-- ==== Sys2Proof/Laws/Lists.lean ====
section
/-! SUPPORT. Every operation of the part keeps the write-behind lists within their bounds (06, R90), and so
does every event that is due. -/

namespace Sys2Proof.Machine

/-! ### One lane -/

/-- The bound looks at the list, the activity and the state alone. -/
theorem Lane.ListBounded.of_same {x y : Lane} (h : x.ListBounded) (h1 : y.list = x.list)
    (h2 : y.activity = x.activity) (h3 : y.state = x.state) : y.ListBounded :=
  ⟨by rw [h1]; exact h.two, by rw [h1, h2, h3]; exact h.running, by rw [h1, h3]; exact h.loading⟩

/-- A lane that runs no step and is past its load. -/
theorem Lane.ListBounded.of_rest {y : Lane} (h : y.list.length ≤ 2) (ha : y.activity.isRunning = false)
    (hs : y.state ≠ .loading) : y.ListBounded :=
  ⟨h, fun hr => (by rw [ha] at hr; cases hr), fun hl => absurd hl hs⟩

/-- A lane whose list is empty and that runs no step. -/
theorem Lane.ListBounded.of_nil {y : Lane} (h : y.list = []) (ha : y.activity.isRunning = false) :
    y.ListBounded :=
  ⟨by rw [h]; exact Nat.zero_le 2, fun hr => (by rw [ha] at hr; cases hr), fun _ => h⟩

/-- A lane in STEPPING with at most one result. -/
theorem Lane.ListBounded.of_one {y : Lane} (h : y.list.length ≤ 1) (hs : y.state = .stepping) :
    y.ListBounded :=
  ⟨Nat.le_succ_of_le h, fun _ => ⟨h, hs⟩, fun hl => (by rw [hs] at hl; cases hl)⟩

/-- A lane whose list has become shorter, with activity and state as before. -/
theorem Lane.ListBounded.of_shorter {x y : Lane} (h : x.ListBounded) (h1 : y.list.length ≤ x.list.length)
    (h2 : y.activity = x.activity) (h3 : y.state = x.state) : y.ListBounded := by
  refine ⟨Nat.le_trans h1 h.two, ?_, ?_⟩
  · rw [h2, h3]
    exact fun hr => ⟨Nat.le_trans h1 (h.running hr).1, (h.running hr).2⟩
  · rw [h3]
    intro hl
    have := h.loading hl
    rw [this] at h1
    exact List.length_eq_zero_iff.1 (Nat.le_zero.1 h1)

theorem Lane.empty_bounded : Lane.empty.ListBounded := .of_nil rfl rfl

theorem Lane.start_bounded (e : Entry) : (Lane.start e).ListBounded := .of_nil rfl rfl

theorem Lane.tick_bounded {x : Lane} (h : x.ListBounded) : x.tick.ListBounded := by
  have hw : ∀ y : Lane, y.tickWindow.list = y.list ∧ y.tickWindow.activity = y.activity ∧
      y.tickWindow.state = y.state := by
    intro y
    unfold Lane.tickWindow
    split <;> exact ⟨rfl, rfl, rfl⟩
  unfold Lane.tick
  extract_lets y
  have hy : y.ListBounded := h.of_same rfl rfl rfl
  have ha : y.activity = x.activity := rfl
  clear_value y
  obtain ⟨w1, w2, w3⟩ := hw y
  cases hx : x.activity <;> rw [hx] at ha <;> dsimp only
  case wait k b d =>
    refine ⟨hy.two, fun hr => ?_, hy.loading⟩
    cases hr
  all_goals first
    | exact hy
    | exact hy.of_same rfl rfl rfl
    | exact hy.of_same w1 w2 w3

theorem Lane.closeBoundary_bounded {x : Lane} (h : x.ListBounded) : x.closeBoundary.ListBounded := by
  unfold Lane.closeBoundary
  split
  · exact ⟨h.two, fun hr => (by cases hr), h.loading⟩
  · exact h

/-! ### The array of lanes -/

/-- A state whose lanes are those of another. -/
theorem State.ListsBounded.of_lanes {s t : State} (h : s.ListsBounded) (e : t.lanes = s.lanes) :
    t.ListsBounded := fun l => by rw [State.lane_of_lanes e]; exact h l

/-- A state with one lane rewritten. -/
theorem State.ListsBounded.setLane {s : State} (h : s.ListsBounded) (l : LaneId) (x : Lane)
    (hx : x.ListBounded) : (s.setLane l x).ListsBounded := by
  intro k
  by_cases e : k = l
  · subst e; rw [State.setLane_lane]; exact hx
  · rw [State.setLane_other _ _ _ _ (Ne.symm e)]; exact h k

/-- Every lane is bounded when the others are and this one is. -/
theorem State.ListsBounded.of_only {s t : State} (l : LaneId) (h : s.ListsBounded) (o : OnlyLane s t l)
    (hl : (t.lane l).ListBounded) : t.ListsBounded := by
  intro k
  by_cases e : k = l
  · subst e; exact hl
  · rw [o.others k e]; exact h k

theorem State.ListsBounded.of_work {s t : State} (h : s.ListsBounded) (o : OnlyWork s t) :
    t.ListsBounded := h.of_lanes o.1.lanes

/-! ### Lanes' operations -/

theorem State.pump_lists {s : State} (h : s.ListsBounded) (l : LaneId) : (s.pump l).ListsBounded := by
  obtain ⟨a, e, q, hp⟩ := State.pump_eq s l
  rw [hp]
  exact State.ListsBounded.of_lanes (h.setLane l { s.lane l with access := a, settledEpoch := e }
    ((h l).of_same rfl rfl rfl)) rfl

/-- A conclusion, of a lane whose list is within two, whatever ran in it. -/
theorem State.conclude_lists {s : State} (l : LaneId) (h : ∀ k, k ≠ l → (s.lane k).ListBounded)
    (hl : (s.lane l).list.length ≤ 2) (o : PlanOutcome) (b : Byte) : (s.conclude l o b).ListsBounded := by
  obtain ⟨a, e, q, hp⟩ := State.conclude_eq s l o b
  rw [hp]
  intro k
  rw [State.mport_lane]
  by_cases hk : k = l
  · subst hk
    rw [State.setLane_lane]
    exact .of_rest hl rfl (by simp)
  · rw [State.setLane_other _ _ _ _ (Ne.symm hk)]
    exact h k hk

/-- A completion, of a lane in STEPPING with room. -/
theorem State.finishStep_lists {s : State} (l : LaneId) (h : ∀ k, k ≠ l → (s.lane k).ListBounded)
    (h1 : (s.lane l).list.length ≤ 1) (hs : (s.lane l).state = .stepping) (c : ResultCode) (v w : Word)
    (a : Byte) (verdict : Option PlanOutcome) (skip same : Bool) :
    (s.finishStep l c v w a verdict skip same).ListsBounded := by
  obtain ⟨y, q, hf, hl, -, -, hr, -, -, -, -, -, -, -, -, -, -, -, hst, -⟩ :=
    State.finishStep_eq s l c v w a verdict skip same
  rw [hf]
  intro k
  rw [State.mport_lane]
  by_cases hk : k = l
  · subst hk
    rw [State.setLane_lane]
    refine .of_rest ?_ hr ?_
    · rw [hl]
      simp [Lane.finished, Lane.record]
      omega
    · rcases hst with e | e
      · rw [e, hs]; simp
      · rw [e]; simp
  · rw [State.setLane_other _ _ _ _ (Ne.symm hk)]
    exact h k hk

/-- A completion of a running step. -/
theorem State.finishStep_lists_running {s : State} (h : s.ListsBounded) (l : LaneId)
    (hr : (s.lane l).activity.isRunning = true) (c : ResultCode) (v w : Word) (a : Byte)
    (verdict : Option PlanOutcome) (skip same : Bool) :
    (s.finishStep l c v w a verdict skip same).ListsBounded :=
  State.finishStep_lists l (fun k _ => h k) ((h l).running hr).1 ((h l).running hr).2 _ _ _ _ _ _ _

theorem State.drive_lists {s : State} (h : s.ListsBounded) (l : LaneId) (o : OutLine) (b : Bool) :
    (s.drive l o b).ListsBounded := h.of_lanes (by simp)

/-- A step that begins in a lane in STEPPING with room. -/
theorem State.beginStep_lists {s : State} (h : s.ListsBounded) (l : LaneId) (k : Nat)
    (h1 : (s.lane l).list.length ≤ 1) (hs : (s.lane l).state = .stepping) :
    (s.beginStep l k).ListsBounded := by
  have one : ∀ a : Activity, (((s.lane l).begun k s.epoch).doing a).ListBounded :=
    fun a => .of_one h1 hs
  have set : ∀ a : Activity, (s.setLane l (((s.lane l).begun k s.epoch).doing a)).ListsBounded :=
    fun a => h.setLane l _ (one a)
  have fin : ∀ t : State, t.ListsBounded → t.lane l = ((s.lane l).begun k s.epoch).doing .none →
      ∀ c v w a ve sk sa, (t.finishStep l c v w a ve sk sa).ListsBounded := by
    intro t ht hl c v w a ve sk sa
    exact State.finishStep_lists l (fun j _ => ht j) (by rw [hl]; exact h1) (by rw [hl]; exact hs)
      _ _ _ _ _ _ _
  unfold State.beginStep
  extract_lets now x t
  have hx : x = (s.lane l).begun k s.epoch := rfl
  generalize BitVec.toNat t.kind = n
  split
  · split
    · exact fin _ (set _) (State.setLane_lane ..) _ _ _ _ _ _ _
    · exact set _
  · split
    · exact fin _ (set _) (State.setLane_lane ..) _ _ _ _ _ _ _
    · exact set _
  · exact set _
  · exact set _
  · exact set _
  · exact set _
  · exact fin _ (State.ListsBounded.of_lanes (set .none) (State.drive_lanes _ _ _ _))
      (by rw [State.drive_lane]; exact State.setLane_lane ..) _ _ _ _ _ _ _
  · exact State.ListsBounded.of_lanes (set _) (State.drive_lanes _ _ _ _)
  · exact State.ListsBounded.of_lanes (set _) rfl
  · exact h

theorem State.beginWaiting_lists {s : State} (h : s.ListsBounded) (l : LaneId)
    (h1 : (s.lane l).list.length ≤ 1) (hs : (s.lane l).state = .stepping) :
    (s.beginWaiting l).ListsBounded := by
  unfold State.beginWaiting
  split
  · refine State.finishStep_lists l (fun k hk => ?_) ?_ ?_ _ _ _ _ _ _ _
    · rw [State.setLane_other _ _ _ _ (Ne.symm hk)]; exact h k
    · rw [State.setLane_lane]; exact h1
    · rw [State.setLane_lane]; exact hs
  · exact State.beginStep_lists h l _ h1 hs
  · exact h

» What you have to do
In the listing, return each line containing the string "runs".

» Answer to this problem
/-- A lane that runs no step and is past its load. -/
/-- A lane whose list is empty and that runs no step. -/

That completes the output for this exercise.